Dockside’s menu also includes Pizza ($14-$22), Bowls ($16-$23), Burgers ($14-$16) and a wide range of Snacks, Shareables, Hand-Helds, Soups and Salads. In addition to beer on tap, the restaurant serves cocktails, wine and non-alcoholic drinks. Patrons under 21 are welcome with a parent or guardian.

For those who would rather not eat in, Dockside is also open for curbside pickup. But eating in is part of the appeal, especially if you want to feel as if you’re part of the party. The casual dining areas are furnished mostly with picnic tables and umbrellas. The lowest level, dubbed Juicy Beach—a.k.a. the “Beach Bar” in the online reservation system—is closest to the water but farthest from the action, and the food and drink menu there is more limited. A cooling view of water, boats and sky, visible from every level, is intersected in the distance by the I-95 bridge and a smaller railroad trestle bridge beyond. It’s hard to imagine a day when a breeze wouldn’t be blowing up from the river, keeping the air moving.

We sat just inside the restaurant on the upper level, where folding glass doors were opened wide to the outdoors but the temperature was cooler. Inside, the decor picks up on the marina below, with antique outboard motors lining the room divider and wooden propellers serving as ceiling fans. Beer is served in glasses indoors, plastic cups outdoors, Fitzsimmons says, and the china originally intended for serving snacks is “all in the basement,” set aside in favor of biodegradable cardboard boxes. The result isn’t fancy, but it’s fun. Special events capitalize on the atmosphere: Monday night is movie night, Wednesdays are for trivia and Sunday mornings bring yoga onto the deck.

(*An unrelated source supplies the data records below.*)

/-- A learn action leaves its queue. With its home die away it is dropped. Else a source with no entry is entered in every copy, stamped,
unless it is at its own leaf, learn_all is 0 and the foyer does not hold it; with no room it enters the foyer where flooding is enabled,
once, while fewer than 256 stay there, else the interrupt is raised. A static entry stays; an entry of the same leaf is marked as hit on
the arrival die; one whose source is back at its own leaf goes from every copy, and else it moves to the arrival leaf in every copy. Every
other slot stays. An uncorrectable entry is first counted and removed. A sweep clears a slot that any copy has hit, marks one that none
has, and removes one that was marked, static entries aside; the foyer likewise. Every die in service counts the sweep. A scrub counts its
pass, and each failing slot's error, and deletes the slots whose copies both fail. Memory, switch and landings stay. (R145, R146, R147,
R149, R153, R158, R160, R161) -/
def Obligations.LearningAgingAndScrubs : Prop :=
  ∀ (s : State) (die : Fin 4) (ecc : Bool) (bad : List (Nat × Bool)),
    let d := die.val
    let pieces := fun (l : List Piece) (t : State) => ∀ y, y ∉ l → y.same s t
    let age := fun k => isCtr k ∨ pageOf k ∈ diePagesOf fwdPage ∧ offOf k = FWD_AGE_STATUS.slot.off
    let swept : Nat → Nat → Option EpEntry := fun c i => match s.ep? 0 i with
      | none => s.ep? c i
      | some e => if e.static then s.ep? c i
        else if (List.range 4).any (fun k => match s.ep? k i with
          | some x => x.hit
          | none => false) then some { e with hit := false, stale := false }
        else if e.stale then none else some { e with stale := true }
    let aging := s.rd FWD_AGE_CFG.interval_ms (fwdPage 0) ≠ 0 ∧ s.flag PWR_PKG_STATUS.pkg_standby pwrPkgPage = false
    let scrubbed := fun (t : State) => t.rd FWD_LPM_STATUS.scrub_passes (fwdPage d) = (s.rd FWD_LPM_STATUS.scrub_passes (fwdPage d) + 1) % 2 ^ 16
    let listed := fun i : Nat => Sparse.has s.tables.lpm i = true
    (Sparse.get [] s.tables.learnQ d = [] → Completes (.learnApply die ecc) s (Unchanged s))
      ∧ (∀ a rest, Sparse.get [] s.tables.learnQ d = a :: rest →
        let h := homeDie a.fea
        let u := (s.cleared.setLearnQ d rest).iff ecc fun v => v.epError h a.fea
        let home := a.leaf = feaLeaf a.fea ∧ s.flag FWD_LEARN_CFG.learn_all (fwdPage d) = false
        let enters := u.learnNew d a.fea a.leaf = true
        let taken := fun t : State => (∀ j, Sparse.get [] t.tables.learnQ j = if j = d then rest else Sparse.get [] s.tables.learnQ j)
          ∧ t.rd FWD_LEARN_QUEUE.occupancy (fwdPage d) = rest.length % 2 ^ 13
          ∧ t.tables = { s.tables with ep := t.tables.ep, foyer := t.tables.foyer, learnQ := t.tables.learnQ }
          ∧ pieces [.mgmt, .rel, .tables] t
        let stamps := fun x : Nat => isCtr x ∨ ∃ c, c < 4 ∧ x = FWD_EP_STAMP.insert_counter.key (fwdPage c) 0
        let others := fun (t : State) (i : Nat) => ∀ c j, c < 4 → j < 2 ^ 19 → j ≠ i → t.ep? c j = u.ep? c j
        let slot := fun (t : State) (i : Nat) (e : Option EpEntry) => (∀ c, c < 4 → t.ep? c i = e) ∧ others t i
          ∧ t.tables = { u.tables with ep := t.tables.ep } ∧ ChangesOnly [.tables] isCtr u t
        let learn := fun P : State → Prop => Completes (.learnApply die ecc) s fun t => taken t ∧ P t
        let away := s.dieAway h = true
        (away → learn fun t => t.tables.ep = s.tables.ep ∧ t.tables.foyer = s.tables.foyer)
        ∧ (ecc = true → ∀ i, s.epFind h a.fea = some i → (∀ c, c < 4 → u.ep? c i = none)
            ∧ u.rd PG_ERR_COUNT.count (fwdPage h) = min (s.rd PG_ERR_COUNT.count (fwdPage h) + 1) (2 ^ 48 - 1))
        ∧ (¬away → u.epFind h a.fea = none → ¬enters → learn (Unchanged u))
        ∧ (¬away → u.epFind h a.fea = none → enters →
          (∀ i, u.epPlace h a.fea = some i → learn fun t =>
              (∀ c, c < 4 → t.ep? c i = some ⟨true, a.fea, false, true, false, true, a.leaf, a.lport, u.insertCount h, 0⟩) ∧ others t i
                ∧ (∀ c, c < 4 → t.insertCount c = (u.insertCount c + 1) % 2 ^ 32)
                ∧ t.tables.foyer = (u.tables.foyer.filter fun y => y.fea != a.fea) ∧ ChangesOnly [.tables] stamps u t)
          ∧ (u.epPlace h a.fea = none →
            let opened := s.flag FWD_LEARN_CFG.flood_enable (fwdPage d) = true ∧ s.inFoyer a.fea = false
            (¬opened → learn fun t => t.tables = u.tables ∧ ChangesOnly [] isCtr u t)
            ∧ (opened → 256 ≤ s.tables.foyer.length → learn fun t => t.tables = u.tables ∧ bit (t.rd PG_IRQ_RAW.block_irq (fwdPage h)) 0 = true
                ∧ ChangesOnly [.mgmt] (fun z => shared z ∨ isIrq (fwdPage h) z) u t)
            ∧ (opened → s.tables.foyer.length < 256 → learn fun t =>
                t.tables = { u.tables with foyer := s.tables.foyer ++ [⟨a.fea, true, false⟩] } ∧ ChangesOnly [.tables] isCtr u t)))
        ∧ (¬away → ∀ i e, u.epFind h a.fea = some i → u.ep? h i = some e →
          (e.static = true → learn fun t => t.tables = u.tables ∧ ChangesOnly [] isCtr u t)
          ∧ (e.static = false → e.leaf = a.leaf → learn fun t => ChangesOnly [.tables] (fun _ => False) u t ∧ ∀ c j, c < 4 → j < 2 ^ 19 →
              t.ep? c j = if c = d ∧ j = i then (u.ep? c j).map fun y => { y with hit := true } else u.ep? c j)
          ∧ (e.static = false → e.leaf ≠ a.leaf → home → learn fun t => slot t i none)
          ∧ (e.static = false → e.leaf ≠ a.leaf → ¬home → learn fun t => slot t i (some { e with
              leaf := a.leaf, lport := a.lport, portValid := true, hit := true, moves := min (e.moves + 1) 0xFFFF }))))
      ∧ (aging → Completes .agingSweep s fun t => (∀ c i, c < 4 → i < 2 ^ 19 → t.ep? c i = swept c i)
          ∧ t.tables.foyer = ((s.tables.foyer.filter fun y => y.hit || !y.stale).map fun y => { y with hit := false, stale := !y.hit })
          ∧ t.tables = { s.tables with ep := t.tables.ep, foyer := t.tables.foyer }
          ∧ (∀ c, c < 4 → if s.dieAway c = true then t.rd FWD_AGE_STATUS.sweeps (fwdPage c) = s.rd FWD_AGE_STATUS.sweeps (fwdPage c)
             else t.rd FWD_AGE_STATUS.slot (fwdPage c) = 0 ∧ t.rd FWD_AGE_STATUS.sweeps (fwdPage c) = (s.rd FWD_AGE_STATUS.sweeps (fwdPage c) + 1) % 2 ^ 32)
          ∧ ChangesOnly [.tables] age s t)
      ∧ (¬aging → Completes .agingSweep s (Unchanged s))
      ∧ (s.rd FWD_LPM_SCRUB.period_ms (fwdPage d) ≠ 0 →
          ((∀ x ∈ bad, ¬listed x.1) → Completes (.lpmScrub die bad) s fun t => scrubbed t
            ∧ ChangesOnly [] (fun z => z = FWD_LPM_STATUS.scrub_passes.key (fwdPage d) 0) s t)
          ∧ (Completes (.lpmScrub die bad) s fun t => scrubbed t
            ∧ t.tables = { s.tables with lpm := s.tables.lpm.filter fun e => !bad.contains (e.1, true) }
            ∧ (∀ c, c < 4 → (∃ x ∈ bad, x.2 = true ∧ listed x.1) → t.rd FWD_LPM_STATUS.entries (fwdPage c) = t.tables.lpm.length % 2 ^ 15)
            ∧ ChangesOnly [.mgmt, .rel, .tables] (onPages (ctlPkgPage :: diePagesOf fwdPage)) s t)
          ∧ (∀ i both, bad = [(i, both)] → listed i → Completes (.lpmScrub die bad) s fun t =>
            t.rd PG_ERR_COUNT.count (fwdPage d) = min (s.rd PG_ERR_COUNT.count (fwdPage d) + 1) (2 ^ 48 - 1)
            ∧ bit (t.rd PG_IRQ_RAW.block_irq (fwdPage d)) 3 = true))
      ∧ (s.rd FWD_LPM_SCRUB.period_ms (fwdPage d) = 0 → Completes (.lpmScrub die bad) s (Unchanged s))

Reservations, which carry a two-hour time limit, are a must at Dockside. The place was busy even at 2:30 on a Friday afternoon, and parking is at a premium. It got so much “buzz” at its May opening, Fitzsimmons says, that the town of Milford required a reservation system to be put in place to avoid big groups standing in line. Even so, we waited about 10 minutes for our table, and a few other people were waiting as well.

This warm September weather and the ease of eating outdoors isn’t going to last much longer, but it looks like Dockside will.

Dockside Brewery
40 Bridgeport Ave, Milford (map)
Sun-Thurs 11:30am-10pm, Fri-Sat 11:30am-11:30pm
(203) 693-3900
www.docksidebrewery.com

Written and photographed by Kathy Leonard Czepiel.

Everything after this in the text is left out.